Saturday, January 5, 2008
As grandparents we love it when we are asked to baby sit. In fact I hate to call it baby sitting I’d rather just call it fun time with the grandkids, because we do have fun.
Blake and Nate help grandma make dinner.
After dinner it is time to blow bubbles!
Blowing bubbles at 2 years of age is not easy.
But stomping on bubbles is easy and fun!
More stomping and blowing bubbles. Note you get red hands when you play with food coloring at home before you come to your grandparents house.
It is sure fun to eat the whipped cream off the beaters, and when you drop it on the counter, no problem just have grandma hand you a spoon.

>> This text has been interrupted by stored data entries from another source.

/-- The last register of each map, and the last entry of each table. -/
theorem witness_InterfacesAndTablesAreWritten : (State.reset.vi 63).frozen = false ∧ (State.reset.vi 63).resetting = false ∧ (∃ l ∈ claimed.launches, l.vi = 0)
    ∧ (63 * 0x10000 + 0x200 : Nat) < 2 ^ 32 ∧ (State.reset.expert 8191).state = 0 ∧ (State.reset.expert 8191).waiters = []
    ∧ (8 : BitVec 256).getLsbD 3 = true ∧ (8 : BitVec 256).getLsbD 2 = false ∧ (Expert.ofBits 8 (State.reset.expert 8191)).fits = true ∧ (State.reset.expert 8191).pins = 0
    ∧ ({ State.reset with focus := { d := 64, o := 0x300000000, w := 0x10000 } } : State).focus.d = 63 + 1 ∧ 63 ≠ State.reset.mod ∧ State.reset.images = []
    ∧ (State.reset.violates 63 1 = true ∧ State.reset.violates 0 2 = true ∧ State.reset.violates 0 1 = false) :=
  ⟨by decide +kernel, by decide +kernel, ⟨launch 0, by decide +kernel, rfl⟩, by decide, by decide +kernel, rfl, by decide, by decide, by decide +kernel, rfl, rfl, by decide +kernel, rfl, by decide +kernel⟩

/-- A started entry of a command queue, 64 bytes short of its end by more than a piece. -/
def ueOp : UeOp := { vi := 0, op := 0, addr := 0x400, len := 129, obj := 0, want := 0 }

/-- An outbound one, whose object is counted and at version 5. -/
def ueOut (want : BitVec 32) (acq : Bool) : UeOp := { vi := 0, op := 1, addr := 0x400, len := 65, obj := 0x200, want := want, done := 32, acq := acq }
def sendingOut (want : BitVec 32) (acq : Bool) : State := { acquiring 0 0 with ueOps := [ueOut want acq], focus := { o := 1 } }

theorem witness_TheModuleIsManaged : (tget {} State.reset.ueq 0).cons = 0 ∧ (tget ({} : UeQueue) [(0, { size := 1 })] 0).cons + 1 = 1 ∧ State.reset.focus.o ≠ 1
    ∧ (({ State.reset with ueOps := [ueOp] } : State).ueOps[0]? = some ueOp ∧ ueOp.done + 64 < ueOp.len ∧ ∀ j : Fin 64, State.reset.backed (ueOp.addr + ueOp.done + j) = true)
    ∧ (∀ acq, (sendingOut 5 acq).focus.o = 1 ∧ (sendingOut 5 acq).ueOps[0]? = some (ueOut 5 acq) ∧ (ueOut 5 acq).op ≠ 0 ∧ (sendingOut 5 acq).backed 0x200 = true ∧ (sendingOut 5 acq).softEcc = [])
    ∧ (memNat (sendingOut 5 false).mem 0x200 8 = 5 ∧ memNat (sendingOut 6 false).mem 0x200 8 = 5 ∧ objExclusive 5 = false ∧ objGrants 5 5 false = true ∧ objGrants 5 6 false = false)
    ∧ (objExclusive (BitVec.ofNat 64 (2 ^ 32)) = true ∧ objHeld (BitVec.ofNat 64 (2 ^ 32)) = false) ∧ covered [] 4 0x400 0x441 = false
    ∧ ((0x400 + 32) % 32 = 0 ∧ 32 + 32 < (ueOut 5 true).len)
    ∧ 105 * 16 < (105 * 16 + 1) % 2 ^ 16 ∧ (100 * 16 - 1) % 2 ^ 16 < 100 * 16 ∧ 115 * 16 ≤ (115 * 16) % 2 ^ 16 := by decide +kernel

end Sys2Proof.Tests

/-! ## States that meet the hypotheses of the statements about engines -/

namespace Sys2Proof.Tests

/-- The sectors read of the record at 0x40: both of them, or none. -/
def sectors (r : Nat) (read : Bool) : List (Nat × BitVec 256) := if read then [(0x40, BitVec.ofNat 256 r), (0x60, BitVec.ofNat 256 (r / 2 ^ 256))] else []

/-- A record at 0x40; channel 0 running there; a command of it, with what is left of it to do. -/
def recorded (r : Nat) (read : Bool) : State :=
  { (on fun t => { t with chan := vset t.chan 0 { running := true, head := 0x40, got := sectors r read }, tok := Vector.replicate 8 { count := 254 }, cnt := { t.cnt with copies := 1, tiles := 1 } }) with
    mem := memWrite boot.mem 0x40 (natBytes 64 r) }
def command (r : Nat) (read : Bool) (p : CmdPhase) (todo : List Nat) : CopyCmd :=
  { id := 1, ctx := 0, uid := 0, rva := 0x40, rcd := BitVec.ofNat 512 r, tok := some 1, phase := p, seq := 0, todo := todo, wins := [bareWindow 0], vi := 0, launch := 0, got := sectors r read }
def commanded (r : Nat) (read : Bool) (p : CmdPhase) (todo : List Nat) : State := (recorded r read).updCore 0 fun k => { k with cmds := [command r read p todo] }

/-- Records of 3 bytes from 0x100 to 0x200 (and from where no window is), and of generations that differ. -/
def flat : Nat := 3 * 2 ^ 32 + 0x200 * 2 ^ 160 + 0x100 * 2 ^ 208
def astray : Nat := 3 * 2 ^ 32 + 0x200 * 2 ^ 160 + 0x800000000000 * 2 ^ 208
def torn : Nat := 2 ^ 256

/-- What a result failed with. -/
def failure {α : Type} (r : Except Cause α) : Option Cause := match r with | .error e => some e | _ => none

theorem error_of {α : Type} {r : Except Cause α} {e : Cause} (h : failure r = some e) : r = .error e := by
  cases r <;> simp [failure] at h
  rw [h]

theorem got_ok {α : Type} {r : Except Cause α} {b : α} (h : r.toOption = some b) : r = .ok b := by
  cases r <;> simp [Except.toOption] at h
  rw [h]

/-- A shape of two rows: its format and bs bit, elements of a row, stride, and where its scales lie. -/
def shape2 (fmt bs e0 stride scales : Nat) : BitVec 512 :=
  BitVec.ofNat 512 (2 * 2 ^ 24 + fmt * 2 ^ 15 + bs * 2 ^ 14 + e0 * 2 ^ 96 + 2 * 2 ^ 120 + stride * 2 ^ 216 + scales * 2 ^ 416)

/-- A command from rows of f32 to rows of another shape, one unit of it left; and one with a piece formed. -/
def strided (d : BitVec 512) (j : Nat) : CopyCmd := { command flat true .running [j] with srcShape := shape2 0 0 2 16 0, dstShape := d }
def formed : OutPiece := { unit := 0, cells := [(.va 0x200, 1), (.va 0x201, 2)] }
def copying (m : CopyCmd) (o : Nat) : State := { (recorded flat true).updCore 0 (fun k => { k with cmds := [m] }) with focus := { o := o } }

theorem oks {α : Type} {l : List (Except Cause α)} (h : l.all (fun r => r.toOption.isSome) = true) : ∃ es : List α, l = es.map .ok := by
  induction l with
  | nil => exact ⟨[], rfl⟩
  | cons r l ih =>
    rw [List.all_cons, Bool.and_eq_true] at h
    obtain ⟨es, rfl⟩ := ih h.2
    cases r with
    | error e => cases h.1
    | ok a => exact ⟨a :: es, rfl⟩

/-- A channel's step, and a command's start, may read the two sectors, and then read the record. -/
theorem witness_CopiesRunAndEnd :
    (∀ r ∈ [256, 256 + 2 ^ 21, 0, torn], ∀ b ∈ [true, false], Claims.stands (recorded r b) 0 0 0 ∧ (recorded r b).focus.d ≠ 1 ∧ (vget ((recorded r b).ctx 0 0).chan 0 {}).running = true
      ∧ lookupSpan ((recorded r b).ctx 0 0).wins ((recorded r b).ctx 0 0).launch (recorded r b).mod 0 (0x40 : Nat) (0x7F : Nat) .read = none
      ∧ recordOf (sectors r true) 0x40 = BitVec.ofNat 512 r ∧ sectorsLeft (sectors r true) 0x40 = [] ∧ sectorsLeft (sectors r false) 0x40 = [0x40, 0x60]
      ∧ (recorded r b).ownerStores 0 0 0 (((recorded r b).ctx 0 0).view 0) (spanOf (0x40 : Nat) 32) = false
      ∧ ((recorded r b).engineBytes (((recorded r b).ctx 0 0).view 0) (spanOf (0x40 : Nat) 32)).toOption.isSome = true)
    ∧ (recOwn (BitVec.ofNat 512 256) = true ∧ recTv (BitVec.ofNat 512 (256 + 2 ^ 21)) = true ∧ recOwn (BitVec.ofNat 512 0) = false
      ∧ (vget ((recorded 256 true).ctx 0 0).tok 0 {}).count < 255 ∧ (recorded 256 true).at.cmds = [])
    ∧ (∀ r ∈ [torn, flat], ∀ b ∈ [true, false], (commanded r b .queued []).at.cmds = [command r b .queued []] ∧ Claims.stands (commanded r b .queued []) 0 0 0 ∧ recAcq (BitVec.ofNat 512 r) = false
      ∧ (commanded r b .queued []).ownerStores 0 0 0 ((command r b .queued []).view 0) (spanOf (0x40 : Nat) 32) = false
      ∧ ((commanded r b .queued []).engineBytes ((command r b .queued []).view 0) (spanOf (0x40 : Nat) 32)).toOption.isSome = true
      ∧ recordOf (sectors r true) 0x40 = BitVec.ofNat 512 r)
    ∧ recGen0 (BitVec.ofNat 512 torn) ≠ recGen1 (BitVec.ofNat 512 torn) ∧ recGen0 (BitVec.ofNat 512 flat) = recGen1 (BitVec.ofNat 512 flat) ∧ recLen (BitVec.ofNat 512 flat) = 3
    ∧ (∀ p ∈ [CmdPhase.running, .firmware], (commanded flat true p [2]).at.cmds = [command flat true p [2]] ∧ (commanded flat true p [2]).focus.o = 0
      ∧ (commanded flat true p [2]).engineByte ((command flat true p [2]).view 0) ((0x100 + 2 : Nat) : Int) = .ok 0
      ∧ (commanded flat true p [2]).engineAt ((command flat true p [2]).view 0) ((0x200 + 2 : Nat) : Int) .write = .ok 0x202
      ∧ (commanded astray true p [2]).engineByte ((command astray true p [2]).view 0) ((recSrc (BitVec.ofNat 512 astray) + 2 : Nat) : Int) = .error .window
      ∧ Claims.stands (commanded flat true p []) 0 0 0 ∧ (commanded flat true p []).inTier 0 (command flat true p []) = true ∧ (commanded flat true p []).samplesOwed 1 = false)
    ∧ (∀ d j, (d, j) = (shape2 9 0 2 8 0, 5) ∨ (d, j) = (shape2 0x44 1 1 8 0x280, 1) → (copying (strided d j) 0).at.cmds = [strided d j] ∧ (strided d j).sides = (Shape.of (shape2 0 0 2 16 0), Shape.of d)
      ∧ j < (Shape.of d).units ∧ (Shape.of d).cv = false ∧ (Shape.of (shape2 0 0 2 16 0)).bs = false ∧ (copying (strided d j) 0).focus.o = 0)
    ∧ ((Shape.of (shape2 9 0 2 8 0)).bs = false ∧ (Shape.of (shape2 9 0 2 8 0)).width = 16 ∧ (Shape.of (shape2 0 0 2 16 0)).width = 32 ∧ (Shape.of (shape2 9 0 2 8 0)).rowBytes = 4)
    ∧ (∀ q, q < 4 → (copying (strided (shape2 9 0 2 8 0) 5) 0).engineByte ((strided (shape2 9 0 2 8 0) 5).view 0)
      ((Shape.of (shape2 0 0 2 16 0)).rowBase (0x100 : Nat) 1 + (q : Nat)) = .ok (BitVec.ofNat 8 (0 / 2 ^ (8 * q))))
    ∧ (copying (strided (shape2 9 0 2 8 0) 5) 0).engineAt ((strided (shape2 9 0 2 8 0) 5).view 0) ((Shape.of (shape2 9 0 2 8 0)).rowBase (0x200 : Nat) 1 + (1 : Nat)) .write = .ok 0x209
    ∧ ((Shape.of (shape2 0x44 1 1 8 0x280)).bs = true ∧ ∃ es : List Elem, ((Shape.of (shape2 0x44 1 1 8 0x280)).unitElems 1).map
      ((copying (strided (shape2 0x44 1 1 8 0x280) 1) 0).srcElem 0 (strided (shape2 0x44 1 1 8 0x280) 1)) = es.map .ok)
    ∧ (∀ m, m = { command flat true .running [] with out := [formed] } → (copying m 1).at.cmds = [m] ∧ (copying m 1).focus.o = 1 ∧ m.outBehind formed = false
      ∧ formed.cells = [(0x200, 1), (0x201, 2)].map (fun (e : Int × Byte) => (.va e.1, e.2))
      ∧ (copying m 1).engineAt (m.view 0) 0x200 .write = .ok 0x200 ∧ (copying m 1).engineAt (m.view 0) 0x201 .write = .ok 0x201) := by
  refine ⟨?_, by decide +kernel, ?_, by decide +kernel, by decide +kernel, by decide +kernel, fun p hp => ?_, ?_, by decide +kernel, fun q hq => ?_, got_ok (by decide +kernel),
    ⟨by decide +kernel, oks (by decide +kernel)⟩, ?_⟩
  rotate_left 3
  · rintro d j (e | e) <;> cases e <;> decide +kernel
  · have : ∀ q : Fin 4, ((copying (strided (shape2 9 0 2 8 0) 5) 0).engineByte ((strided (shape2 9 0 2 8 0) 5).view 0)
        ((Shape.of (shape2 0 0 2 16 0)).rowBase (0x100 : Nat) 1 + (q.1 : Nat))).toOption = some (BitVec.ofNat 8 (0 / 2 ^ (8 * q.1))) := by decide +kernel
    exact got_ok (this ⟨q, hq⟩)
  · rintro m rfl
    exact ⟨by decide +kernel, by decide +kernel, by decide +kernel, by decide +kernel, got_ok (by decide +kernel), got_ok (by decide +kernel)⟩
  · intro r hr b hb
    refine ⟨stands_of ?_, ?_⟩ <;> revert r b <;> decide +kernel
  · intro r hr b hb
    refine ⟨?_, stands_of ?_, ?_⟩ <;> revert r b <;> decide +kernel
  simp only [List.mem_cons, List.not_mem_nil, or_false] at hp
  rcases hp with rfl | rfl <;> exact ⟨by decide +kernel, rfl, got_ok (by decide +kernel), got_ok (by decide +kernel), error_of (by decide +kernel),
    stands_of (by decide +kernel), by decide +kernel, by decide +kernel⟩

end Sys2Proof.Tests

namespace Sys2Proof.Tests

/-- Call 1 of the worker, in a phase, of routine 64, with every control word w: b8p4 of 2 rows of 3 columns, or of one of each. -/
def calling (p : CallPhase) (w : Word) : MatCall :=
  { call 0 with t := 64, phase := p, mp := Vector.replicate 8 0x200, tc := Vector.replicate 16 w, entry := BitVec.ofNat 64 (2 ^ 32 + 1 + 3 * 2 ^ 23) }
def six : Word := BitVec.ofNat 64 (0x44 + 2 * 2 ^ 12 + 3 * 2 ^ 19)
def one : Word := BitVec.ofNat 64 (0x44 + 2 ^ 12 + 2 ^ 19)

/-- It is the one call of its core; its routine's entry, and its next micro-operation; two bytes of tiles, and two values of accumulators, are not 0. -/
def micro (m : MatCall) (e : Nat) (o : MicroOp) : State :=
  (teamed 0 none).updCore 0 fun k => ({ k.setCtx 0 { k.ctx 0 with cnt := { (k.ctx 0).cnt with tiles := 1 }, tok := Vector.replicate 8 { count := 254 } } with
    calls := [m], rtab := [(64, BitVec.ofNat 64 e)], mstore := [(1024, encodeMicro o)] } : Core).setTile 0 2 [(0, 0x40), (1, 0x48)] |>.setAcc 0 3 [(0, 0, 0x3F800000), (1, 1, 0x40000000)]

/-- The entry is not valid; needs 3 banks that nobody has; or that the worker holds. -/
def starting (e : Nat) (h : BitVec 16) : State := (micro (calling .queued six) e .halt).updCore 0 fun k => { k with holds := [(0, h)] }
def entry3 : Nat := 1 + 5 * 2 ^ 12 + 3 * 2 ^ 23

/-- The allocator's one request, for n banks, another worker holding 8. -/
def asking (n : Nat) : State := boot.updCore 0 fun k => { k with bankQ := [{ uid := 0, ctx := 0, n := n }], holds := [(7, 0xFF)] }

/-- Claims.atMicro for a running call that is not to be suspended. -/
theorem at_of {m : MatCall} {e : Nat} {o : MicroOp}
    (h : ((micro m e o).at.calls[0]? == some m && m.phase == .running && !(micro m e o).callSaving 0 m && (micro m e o).at.microWord m == some (encodeMicro o)) = true) :
    Claims.atMicro (micro m e o) 0 0 m o := by
  simp only [Bool.and_eq_true, beq_iff_eq, Bool.not_eq_true'] at h
  exact ⟨h.1.1.1, h.1.1.2, fun _ => h.1.2, h.2⟩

It pays to be grandma's #1 helper. After you bake the brownies you also get to make whipped cream.
Tuesday, January 1, 2008
Having the boys over on New Years Day was a great way to start 2008! Most especially since their mom made lasagna.
Nate sees his brother Blake being silly looking for dinner so he has to be silly too!
Yes, this is extra silly Blake.
The boys love Grandma and her keyboard. I’d tend to not let the boys play with an expensive keyboard but Grandma lets them play and experiment with all the different settings, and they love it.
I hope this early experimentation helps them gain a love for music. Both boys already seem to like it and will often ask me to put on opera when we are driving. Even 2 year old Nate said he wanted opera over more modern music that was playing on the radio the other day.
Nate adjust the various switches while Blake listens on the headphones.